Stolen computers pose security risks



Thousands of people's information has been compromised in the past six weeks.
WASHINGTON POST
WASHINGTON -- It has become the police-blotter item of our age: A small-time burglar swipes a laptop and fences it for a quick $200 at a pawnshop.
But increasingly, these petty crimes are causing anxiety in executive suites across the country as one corporation after another alerts customers that laptops holding troves of sensitive records have been stolen.
Week after week, Americans who conscientiously shred every piece of mail and all credit card receipts learn that their personal information was stored in the laptop of a low-level employee who casually took it out of the office and that it has ended up in the hands of some penny-ante crook.

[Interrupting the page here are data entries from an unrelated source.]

-- ==== Sys2Proof/Laws/Keeps.lean ====
section
/-! SUPPORT. Frames of the shared operations: which objects and which parts of the device each of them may change. A command's frame is the chain of
its operations' frames. -/

namespace Sys2Proof.Machine

theorem samePart_refl (d : Device) (p : Part) : samePart d d p := by
  cases p <;> simp [samePart]

theorem samePart_trans {a b c : Device} {p : Part} (h : samePart a b p) (k : samePart b c p) : samePart a c p := by
  cases p <;> simp only [samePart] at * <;> (try exact k.trans h)
  · refine ⟨k.1.trans h.1, ?_⟩
    have g := h.1
    rcases h.2 with h | h <;> rcases k.2 with k | k <;> omega
  · obtain ⟨h1, h2, h3, h4, h5, h6⟩ := h
    obtain ⟨k1, k2, k3, k4, k5, k6⟩ := k
    exact ⟨k1.trans h1, k2.trans h2, k3.trans h3, k4.trans h4, k5.trans h5, k6.trans h6⟩

namespace Device

variable {d e f : Device} {refs : List Nat} {parts : List Part}

theorem keeps_refl (d : Device) (refs : List Nat) (parts : List Part) : d.keeps d refs parts := ⟨fun _ _ => rfl, fun _ _ => samePart_refl _ _⟩

theorem keeps_trans (h : d.keeps e refs parts) (k : e.keeps f refs parts) : d.keeps f refs parts :=
  ⟨fun o ho => (k.1 o ho).trans (h.1 o ho), fun p hp => samePart_trans (h.2 p hp) (k.2 p hp)⟩

/-- What an operation may change more narrowly. -/
theorem keeps_mono {r' : List Nat} {p' : List Part} (h : d.keeps e refs parts) (hr : ∀ x ∈ refs, x ∈ r') (hp : ∀ x ∈ parts, x ∈ p') : d.keeps e r' p' := by
  refine ⟨fun o ho => h.1 o ?_, fun p hq => h.2 p ?_⟩
  · simp only [List.contains_eq_mem, decide_eq_false_iff_not] at *; exact fun x => ho (hr _ x)
  · simp only [List.contains_eq_mem, decide_eq_false_iff_not] at *; exact fun x => hq (hp _ x)

/-- The same dictionary and the same parts but those named. -/
theorem keeps_of_dict (hd : e.dict = d.dict) (hp : ∀ p : Part, parts.contains p = false → samePart d e p) : d.keeps e refs parts :=
  ⟨fun o _ => get_of_dict hd o, hp⟩

/-- Values that the parts do not hold may change freely. -/
theorem samePart_of_unnoted (h : e.unnoted = d.unnoted) (p : Part) : samePart d e p := by
  have k : ∀ {β : Type} (g : Device → β), g e.unnoted = g d.unnoted := fun g => congrArg g h
  cases p <;> simp only [samePart]
  · exact k Device.doms
  · exact ⟨k (·.twin.gapEnd), .inl (k Device.now)⟩
  · exact k Device.phase
  · exact k Device.resources
  · exact k Device.deferred
  · exact ⟨k (·.sched.actions), k (·.sched.waiting), k (·.sched.bundles), k (·.sched.step), k (·.sched.nextHandle), k (·.sched.nextBundle)⟩
  · exact k Device.fab
  · exact k Device.frm
  · exact k Device.rx
  · exact k Device.tx
  · exact k Device.fec
  · exact k Device.hub
  · exact k Device.pkt
  · exact k Device.itla
  · exact k Device.aspi
  · exact k Device.store
  · exact k (fun x => { x.twin with journal := [] })
  · exact k (·.twin.journal)
  · exact k Device.mem
  · exact k Device.tim
  · exact k (fun x => { x.sec with ended := [] })
  · exact k Device.lane
  · exact k Device.pwr

/-! ### Objects -/

theorem set_keeps (d : Device) (o : Obj) (v : Nat) (h : o.ref ∈ refs) : d.keeps (d.set o v) refs parts := by
  refine ⟨fun p hp => get_set_ne _ _ ?_, fun p _ => samePart_of_unnoted rfl p⟩
  simp only [List.contains_eq_mem, decide_eq_false_iff_not] at hp; exact fun x => hp (x ▸ h)

theorem setI_keeps (d : Device) (o : Obj) (v : Int) (h : o.ref ∈ refs) : d.keeps (d.setI o v) refs parts := set_keeps d o _ h

theorem setBit_keeps (d : Device) (o : Obj) (k : Nat) (b : Bool) (h : o.ref ∈ refs) : d.keeps (d.setBit o k b) refs parts := set_keeps d o _ h

theorem count_keeps (d : Device) (o : Obj) (n : Nat) (h : o.ref ∈ refs) : d.keeps (d.count o n) refs parts := by
  refine ⟨fun p hp => get_count_ne _ _ ?_, fun p _ => samePart_of_unnoted (count_unnoted d o n) p⟩
  simp only [List.contains_eq_mem, decide_eq_false_iff_not] at hp; exact fun x => hp (x ▸ h)

theorem bump_keeps (d : Device) (o : Obj) (h : o.ref ∈ refs) : d.keeps (d.bump o) refs parts := count_keeps d o 1 h

theorem stale_keeps (d : Device) (h : Reg.schedStaleCount.ref ∈ refs) : d.keeps d.stale refs parts := bump_keeps d _ h

theorem send_keeps (d : Device) (o : Out) : d.keeps (d.send o) refs parts := keeps_of_dict rfl (fun p _ => samePart_of_unnoted rfl p)

theorem setDom_keeps (d : Device) (r : Nat) (bs : List Nat) (h : Part.stored ∈ parts) : d.keeps (d.setDom r bs) refs parts := by
  refine keeps_of_dict rfl (fun p hp => ?_)
  cases p <;> first | (simp only [List.contains_eq_mem, decide_eq_false_iff_not] at hp; exact absurd h hp) | simp [samePart, framers, setDom]

/-- An event takes its number. -/
theorem takeSeq_keeps (d : Device) (h : Reg.schedLastSeq.ref ∈ refs) : d.keeps d.takeSeq refs parts := by
  refine ⟨fun p hp => get_takeSeq_ne _ ?_, fun p _ => ?_⟩
  · simp only [List.contains_eq_mem, decide_eq_false_iff_not] at hp; exact fun x => hp (x ▸ h)
  · unfold takeSeq; split <;> cases p <;> simp [samePart, framers, set]

/-- What the control core handles comes after a gap: device time alone may move, to its end. -/
theorem afterGap_keeps (d : Device) : d.keeps d.afterGap refs parts := by
  refine keeps_of_dict rfl (fun p _ => ?_)
  cases p <;> simp [samePart, framers, afterGap, moveTo]

theorem coreSeq_keeps (d : Device) (h : Reg.schedLastSeq.ref ∈ refs) : d.keeps d.coreSeq refs parts := keeps_trans (afterGap_keeps d) (takeSeq_keeps _ h)

theorem each_keeps' {α : Type} (l : List α) (g : α → Device → Device) (h : ∀ a ∈ l, ∀ x : Device, x.keeps (g a x) refs parts) (d : Device) :
    d.keeps (d.each l g) refs parts := by
  induction l generalizing d with
  | nil => exact keeps_refl _ _ _
  | cons a r ih =>
    exact keeps_trans (h a (by simp) d) (ih (fun b hb => h b (by simp [hb])) (g a d))

/-! ### Notices and replies -/

theorem noticeTo_keeps (d : Device) (s : Subscription) (r : Nat) (b : NoticeBody) : d.keeps (d.noticeTo s r b) refs parts :=
  keeps_of_dict (noticeTo_dict d s r b) (fun p _ => samePart_of_unnoted (unnoted_of_unsaid (noticeTo_unsaid d s r b)) p)

theorem addCnt_keeps (d : Device) (b k n : Nat) (h1 : (Reg.telCnt b k).ref ∈ refs) (h2 : (Reg.telCntCtrl b k).ref ∈ refs) :
    d.keeps (d.addCnt b k n) refs parts := by
  unfold addCnt; dsimp only; split
  · exact keeps_trans (set_keeps _ _ _ h1) (setBit_keeps _ _ _ _ h2)
  · exact set_keeps _ _ _ h1

/-- An event of a block changes its counters alone (R448). -/
theorem countEvent_keeps (d : Device) (b ev i : Nat) (h : ∀ x ∈ eventCounters b, x ∈ refs) : d.keeps (d.countEvent b ev i) refs parts := by
  unfold countEvent; split
  · exact keeps_refl _ _ _
  · rename_i n hn
    have hm : ∀ k ∈ List.range 8, (Reg.telCnt n k).ref ∈ refs ∧ (Reg.telCntCtrl n k).ref ∈ refs := fun k hk =>
      ⟨h _ (by unfold eventCounters; rw [hn]; exact List.mem_flatMap.mpr ⟨k, hk, by simp⟩),
       h _ (by unfold eventCounters; rw [hn]; exact List.mem_flatMap.mpr ⟨k, hk, by simp⟩)⟩
    refine each_keeps' _ _ (fun k hk x => ?_) d
    split
    · exact addCnt_keeps _ _ _ _ (hm k hk).1 (hm k hk).2
    · exact keeps_refl _ _ _

theorem blockNoticed_keeps (d : Device) (r : Nat) (h : ∀ x ∈ noticed r, x ∈ refs) : d.keeps (d.blockNoticed r) refs parts := by
  unfold blockNoticed; dsimp only; split
  · exact keeps_refl _ _ _
  · refine keeps_trans (e := if d.get (blkLastSeq (blockOf (r / 256))) = d.sched.cur then d else d.countEvent (blockOf (r / 256)) 2 0) ?_
      (keeps_trans (bump_keeps _ _ (h _ (by simp [noticed]))) (set_keeps _ _ _ (h _ (by simp [noticed]))))
    split
    · exact keeps_refl _ _ _
    · exact countEvent_keeps _ _ _ _ (fun x hx => h x (by simp [noticed, hx]))

theorem notice_keeps (d : Device) (o : Obj) (l : List Nat) (h : ∀ x ∈ noticed o.ref, x ∈ refs) : d.keeps (d.notice o l) refs parts := by
  unfold notice
  exact keeps_trans (blockNoticed_keeps d _ h) (each_keeps' _ _ (fun a _ x => noticeTo_keeps x a _ _) _)

theorem noticeEither_keeps (d : Device) (r : Nat) (l : List Nat) (h : ∀ x ∈ noticed Reg.schedList.ref, x ∈ refs) :
    d.keeps (d.noticeEither r l) refs parts := by
  unfold noticeEither; dsimp only
  exact keeps_trans (blockNoticed_keeps d _ h) (each_keeps' _ _ (fun a _ x => noticeTo_keeps x a _ _) _)

theorem keepSessions_keeps (d : Device) (p : Session → Bool) : d.keeps (d.keepSessions p) refs parts :=
  keeps_of_dict (keepSessions_dict d p) (fun x _ => samePart_of_unnoted (unnoted_of_unsaid (keepSessions_unsaid d p)) x)

theorem keepTransfers_keeps (d : Device) (p : Transfer → Bool) : d.keeps (d.keepTransfers p) refs parts :=
  keeps_of_dict rfl (fun x _ => samePart_of_unnoted rfl x)

theorem emit_keeps (d : Device) (r : Resp) : d.keeps (d.emit r) refs parts :=
  keeps_of_dict (emit_dict d r) (fun p _ => samePart_of_unnoted (unnoted_of_unsaid (emit_unsaid d r)) p)

theorem reply_keeps (d : Device) (q : Req) (svc : Nat) (r : Reply) : d.keeps (d.reply q svc r) refs parts :=
  keeps_of_dict (reply_dict d q svc r) (fun p _ => samePart_of_unnoted (unnoted_of_unsaid (reply_unsaid d q svc r)) p)

/-! ### Accepted writes -/

theorem journalRec_keeps (d : Device) (r : MirrorRec) (h : Part.journal ∈ parts) : d.keeps (d.journalRec r) refs parts := by
  unfold journalRec; split
  · refine keeps_of_dict rfl (fun p hp => ?_)
    cases p <;> first | (simp only [List.contains_eq_mem, decide_eq_false_iff_not] at hp; exact absurd h hp) | simp [samePart, framers]
  · exact keeps_refl _ _ _

theorem journal_keeps (d : Device) (r v : Nat) (h : Part.journal ∈ parts) : d.keeps (d.journal r v) refs parts := by
  unfold journal; split
  · exact journalRec_keeps _ _ h
  · exact keeps_refl _ _ _

theorem store_keeps (d : Device) (x : Store) (h : Part.store ∈ parts) : d.keeps { d with store := x } refs parts := by
  refine keeps_of_dict rfl (fun p hp => ?_)
  cases p <;> first | (simp only [List.contains_eq_mem, decide_eq_false_iff_not] at hp; exact absurd h hp) | simp [samePart, framers]

theorem storeScalar_keeps (d : Device) (r v z : Nat) (h : Part.store ∈ parts)
    (hr : ∀ x ∈ [Reg.dictRecords.ref, Reg.dictUnstored.ref, Reg.dictStoreState.ref], x ∈ refs) : d.keeps (d.storeScalar r v z) refs parts := by
  unfold storeScalar; split
  · exact store_keeps _ _ h
  · split
    · exact keeps_refl _ _ _
    · split
      · exact keeps_trans (store_keeps d _ h) (set_keeps _ _ _ (hr _ (by simp)))
      · exact keeps_trans (bump_keeps d _ (hr _ (by simp))) (setBit_keeps _ _ _ _ (hr _ (by simp)))

/-- An accepted write of an object: the object, what `written` names, the store and the journal. -/
theorem putValue_keeps (d : Device) (o : Obj) (v : Nat) (ho : o.ref ∈ refs) (hr : ∀ x ∈ written o.ref, x ∈ refs) (hs : Part.store ∈ parts)
    (hj : Part.journal ∈ parts) : d.keeps (d.putValue o v) refs parts := by
  unfold putValue; dsimp only
  have h1 : d.keeps ((d.set o (v % 2 ^ o.width)).journal o.ref (v % 2 ^ o.width)) refs parts :=
    keeps_trans (set_keeps d o _ ho) (journal_keeps _ _ _ hj)
  split
  · have h2 := keeps_trans h1 (storeScalar_keeps _ o.ref (v % 2 ^ o.width) o.dflt hs (fun x hx => hr x (by
      simp only [List.mem_cons, List.not_mem_nil, or_false] at hx; rcases hx with h | h | h <;> simp [written, h])))
    split
    · exact h2
    · exact keeps_trans h2 (set_keeps _ _ _ (hr _ (by simp [written])))
  · exact h1

theorem storeScalar_get (d : Device) (r v z : Nat) {o : Obj} (h : [Reg.dictRecords.ref, Reg.dictUnstored.ref, Reg.dictStoreState.ref].contains o.ref = false) :
    (d.storeScalar r v z).get o = d.get o :=
  (storeScalar_keeps (refs := [Reg.dictRecords.ref, Reg.dictUnstored.ref, Reg.dictStoreState.ref]) (parts := [.store]) d r v z (by simp)
    (fun _ hx => hx)).1 o h

/-- The object written reads as the value, cut to its width. -/
theorem putValue_get_same (d : Device) (o : Obj) (v : Nat) (h : (written o.ref).contains o.ref = false) :
    (d.putValue o v).get o = v % 2 ^ o.width := by
  have hj : ((d.set o (v % 2 ^ o.width)).journal o.ref (v % 2 ^ o.width)).get o = v % 2 ^ o.width := by
    rw [(journal_keeps (refs := []) (parts := [.journal]) _ _ _ (by simp)).1 o rfl]
    simp
  simp only [written, List.contains_eq_mem, List.mem_cons, List.not_mem_nil, or_false, not_or, decide_eq_false_iff_not] at h
  have hs : ((((d.set o (v % 2 ^ o.width)).journal o.ref (v % 2 ^ o.width))).storeScalar o.ref (v % 2 ^ o.width) o.dflt).get o = v % 2 ^ o.width := by
    rw [storeScalar_get _ _ _ _ (by simp [h]), hj]
  unfold putValue; dsimp only
  split
  · split
    · exact hs
    · rw [get_set_ne _ _ h.2.2.2.2, hs]
  · exact hj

"We used to be worried about credit card receipts, and tearing those up. Now we have to worry about everybody's spreadsheets," said Scott Larson, a former FBI agent who used to track cyber criminals and is now managing director for Stroz Friedberg LLC, a consulting and technical services firm.
In the past six weeks, laptop thieves have found themselves holding thousands of credit card numbers from Hotels.com, birthdates from pensioners here who put their retirement funds in ING, addresses of nuclear power plant employees, account numbers of Mercantile Potomac Bank customers -- or even the Social Security numbers of people who work for Equifax, the credit reporting giant.
Millions affected
Untold millions of Americans are affected. Last month, the U.S. Department of Veterans Affairs reported that a stolen laptop and computer hard drive taken from an employee's house in Montgomery County, Md., contained personal information on 25.5 million veterans and military personnel.
Social Security numbers and the birthdates of 13,000 workers and retirees here were among the data contained on a laptop stolen last week from the D.C. house of an employee of ING U.S. Financial Services.
And Wednesday, Equifax reported that an employee's laptop was stolen on a London train, compromising the personal records of about 2,500 of the company's Atlanta-based employees.
The thefts are being reported in large part because many states have passed laws requiring that they disclose potential data breaches.
What is striking to many people is how widespread and haphazard the spread of personal information has become in companies and government.
"I don't want to be alarmist, but there are so many breaches being reported these days. We all just need to assume our personal information, especially our Social Security numbers, are at risk," said Beth Givens, director of the Privacy Rights Clearinghouse, a consumer advocacy group in San Diego.